[DOC] Add additional comments for LLMEngine and AsyncLLMEngine (#1011)

2024-01-12 11:26:49 +08:00
parent 50376faa7b
commit 6549aef245
9 changed files with 242 additions and 15 deletions
--- a/vllm/engine/async_llm_engine.py
+++ b/vllm/engine/async_llm_engine.py
@@ -253,7 +253,8 @@ class AsyncLLMEngine:
        log_requests: Whether to log the requests.
        start_engine_loop: If True, the background task to run the engine
            will be automatically started in the generate call.
-        *args, *kwargs: Arguments for LLMEngine.
+        *args: Arguments for LLMEngine.
+        *kwargs: Arguments for LLMEngine.
    """

    _engine_class: Type[_AsyncLLMEngine] = _AsyncLLMEngine
@@ -428,6 +429,49 @@ class AsyncLLMEngine:
        Yields:
            The output `RequestOutput` objects from the LLMEngine for the
            request.
+
+        Details:
+            - If the engine is not running, start the background loop,
+              which iteratively invokes
+              :meth:`~vllm.engine.async_llm_engine.AsyncLLMEngine.engine_step`
+              to process the waiting requests.
+            - Add the request to the engine's `RequestTracker`.
+              On the next background loop, this request will be sent to
+              the underlying engine.
+              Also, a corresponding `AsyncStream` will be created.
+            - Wait for the request outputs from `AsyncStream` and yield them.
+
+        Example:
+            >>> # Please refer to entrypoints/api_server.py for
+            >>> # the complete example.
+            >>>
+            >>> # initialize the engine and the example input
+            >>> engine = AsyncLLMEngine.from_engine_args(engine_args)

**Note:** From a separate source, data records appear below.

/-- The task of allocation a starts at ENTRY on core i with s1 and s2 (R297); its start acquires (R298), and invariant loads keep no copy of before (R197). -/
def State.startTask (s : State) (i : Nat) (l : Launch) (a : Alloc) (s1 s2 : Word) : State :=
  let s := (s.tick.reuseSlot i a.slot).startAcquire i l s1
  let c := s.core i
  let y : Sys := { epc := c.sys.epc, ecause := c.sys.ecause, eval := c.sys.eval, eslot := c.sys.eslot
                   launchctl := BitVec.ofNat 64 (l.id * 2 ^ 32), launchid := BitVec.ofNat 64 l.id, taskkind := l.taskKind a }
  let c' : Core := { c.vacate with s := [], v := [], k := [], shadow := [], sys := y, poison := {}, run := some l.id, phasec := 0
                                   bank := { rx := a.bank.rx, serial := s.serial }, pc := BitVec.ofNat 64 (l.word 2), l1i := [] }
  s.setCore i ((c'.setAlloc { a with st := .running, current := true, rb := 0, re := 0, bank := {} }).setCoord l s1 s2
    |>.writeS 54 (BitVec.ofNat 64 (lsWin + l.lsu * 4096)))

/-! ### Committing a causal step (R322) -/

/-- The index of a neighbour of a step's patch that breaks the serial limit, for END's check (R322 step 1). -/
def Launch.levelBreach (l : Launch) (k : Nat) : Bool :=
  match l.patches[k]? with
  | none => false
  | some p => p.neighbours.any fun q => match l.patches[q]? with
    | some q => decide ((p.ln + p.step + 2 ^ 32 - q.lo) % 2 ^ 32 ≥ 2 ^ 31)
    | none => false

/-- The commit of patch k by core i, whose release is complete (R322 steps 3 and 4): a start of a patch that it makes runnable acquires that release (R298). -/
def State.commit (s : State) (i : Nat) (l : Launch) (k : Nat) : State :=
  match l.patches[k]? with
  | none => s
  | some p =>
    let p' := { p with ln := (p.ln + p.step) % 2 ^ 32, lo := if p.count = l.nver then (p.lo + p.step) % 2 ^ 32 else p.lo
                       head := (p.head + 1) % l.nver, claim := false, held := false }
    s.setPatchBy { all := s.visible i } l k p' (k :: p.neighbours)

/-- Release the accumulator bindings of a core in a launch whose earlier commands are complete: every handle with an END that waits for no
command any more (R136). -/
def State.settleHandles (s : State) : State :=
  let cmdsOn (h : Handle) (n : Nat) : Bool := s.cmds.any fun c => decide (c.id < n) && decide (c.core = h.core) && decide (c.launch = h.launch) && (match c.kind with
    | .mxz k _ _ _ _ | .mxrd k _ _ _ | .mxwr k _ _ => decide (k = h.h)
    | .mxq => c.snap.isEmpty || decide (bits (ofBytes (c.snap.take 8)) 11 8 = h.h)
    | _ => false)
  let due := s.handles.filter fun h => h.rels.any fun n => !cmdsOn h n
  let clear (s : State) (h : Handle) : State := h.regs.foldl (fun s r =>
    let x := s.cluster r.1
    s.setCluster r.1 { x with regions := SMap.set {} x.regions r.2 {} }) s
  let s' := due.foldl clear s
  let free (h : Handle) : Handle := { h with rels := h.rels.filter (cmdsOn h), regs := [], rows := 0, cols := 0, wset := none, refused := false }
  let hs := mapIf (fun h => due.contains h) free s'.handles
  { s' with handles := hs.filter (fun h => !(h.regs.isEmpty && h.rels.isEmpty && h.named.isNone && !h.refused)) }

/-- END releases the task's bindings once the commands queued on them have completed (R136). -/
def State.endHandles (s : State) (i launch : Nat) : State :=
  { s with handles := mapIf (fun h => decide (h.core = i) && decide (h.launch = launch)) (fun h => { h with rels := h.rels ++ [s.serial], named := none }) s.handles }.settleHandles

/-- The finish of a task as END and TAKE do it, after its accesses are performed (R101, R307): the step commits, the core's range ends. -/
def State.finishTask (s : State) (i : Nat) (l : Launch) : State :=
  let c := s.core i
  let s := if l.kind = 1 ∧ c.current then s.commit i l c.coord.toNat else s
  (s.modCore i fun c => { c with current := false, sys := { c.sys with rangeb := 0, rangee := 0 } }).wakeAll

end Sys2Proof.Machine
end

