/-- A ready launch of the yielding task's priority whose team can be admitted to core i now (R302), in the order of R300. -/
def State.yieldTo (s : State) (i : Nat) (k : Launch) : Option (Launch × Nat) :=
  if s.above k.part k.prio then none
  else firstSome (fun l =>
    if l.id = k.id then none
    else match l.teamOf i with
      | some t => if s.canAdmit l t then some (l, t) else none
      | none => none) (s.rota k.part k.prio)

/-- YIELD (R101, R302). -/
def execYield (s : State) : Host.Outcome State Fault Refusal :=
  runSeq .yield (fun k s => .ok (match s.running k with
    | none => s
    | some l => match s.yieldTo k l with
      | none => s
      | some (m, t) => (m.teamCores t).foldl (fun s i => s.modCore i fun c => if c.run.isSome then { c with preempt := true } else c) (s.admitTeam m t))) s

/-- TAKE (R307). The finish is performed once: a TAKE that waits afterwards has no current task. -/
def execTake (nb : Bool) (d : Reg) (s : State) : Host.Outcome State Fault Refusal :=
  runCtl (.take nb d) (fun k s => do
    trapIf (s.isSup k) .illop (s.core k).word0
    match s.running k with
    | none => .error .stall
    | some l =>
      let cur := (s.core k).current
      let s ← if cur then s.finishChecks k l else .ok s
      let s := if cur then s.finishTask k l else s
      let i : Instr := .take nb d
      let give (s : State) (x : Word) : M State := do
        let c ← (s.core k).putS k d x
        (s.setCore k c).retire k i
      match s.launch l.part l.id, (s.core k).alloc l.id with
      | some l, some a =>
        match s.grab l k a with
        | some (s, s1, s2) => give ((s.startAcquire k l s1).modCore k fun c => { c.setCoord l s1 s2 with phasec := 0 }) 0
        | none => if s.exhausted l then give s 2 else if nb then give s 1 else .error (.wait s)
      | _, _ => .error .stall) s

/-- NEXTI (R307). -/
def execNexti (d : Reg) (s : State) : Host.Outcome State Fault Refusal :=
  runSeq (.nexti d) (fun k s => do
    let c := s.core k
    let b := c.sys.rangeb
    let range := match s.running k with | some l => decide (l.kind = 0) | none => false
    if range && decide (b.toNat < c.sys.rangee.toNat) then
      let c ← { c with sys := { c.sys with rangeb := b + 1 } }.putS k d b
      .ok (s.setCore k c)
    else .ok (s.setCore k (← c.putS k d (-1)))) s

/-! ### LAUNCH, QPUSH (R308) -/

/-- A launch as it arrives (R291). -/
def newLaunch (part id : Nat) (words : List Word) (pa parent prio : Nat) : Launch :=
  { id := id, part := part, record := words, recPa := pa, parent := parent, kids := [], issuerPrio := prio, st := .arrived, leases := [], gong := 0, whole := none
    returned := [], queue := [], qseq := 0, rule0 := 0, rule1 := 0, patches := [], frozen := false, lost := 0, abandoned := false, result := none }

+            >>> example_input = {
+            >>>     "prompt": "What is LLM?",
+            >>>     "stream": False, # assume the non-streaming case
+            >>>     "temperature": 0.0,
+            >>>     "request_id": 0,
+            >>> }
+            >>>
+            >>> # start the generation
+            >>> results_generator = engine.generate(
+            >>>    example_input["prompt"],
+            >>>    SamplingParams(temperature=example_input["temperature"]),
+            >>>    example_input["request_id"])
+            >>>
+            >>> # get the results
+            >>> final_output = None
+            >>> async for request_output in results_generator:
+            >>>     if await request.is_disconnected():
+            >>>         # Abort the request if the client disconnects.
+            >>>         await engine.abort(request_id)
+            >>>         # Return or raise an error
+            >>>         ...
+            >>>     final_output = request_output
+            >>>
+            >>> # Process and return the final output
+            >>> ...
        """
        # Preprocess the request.
        # This should not be used for logging, as it is monotonic time.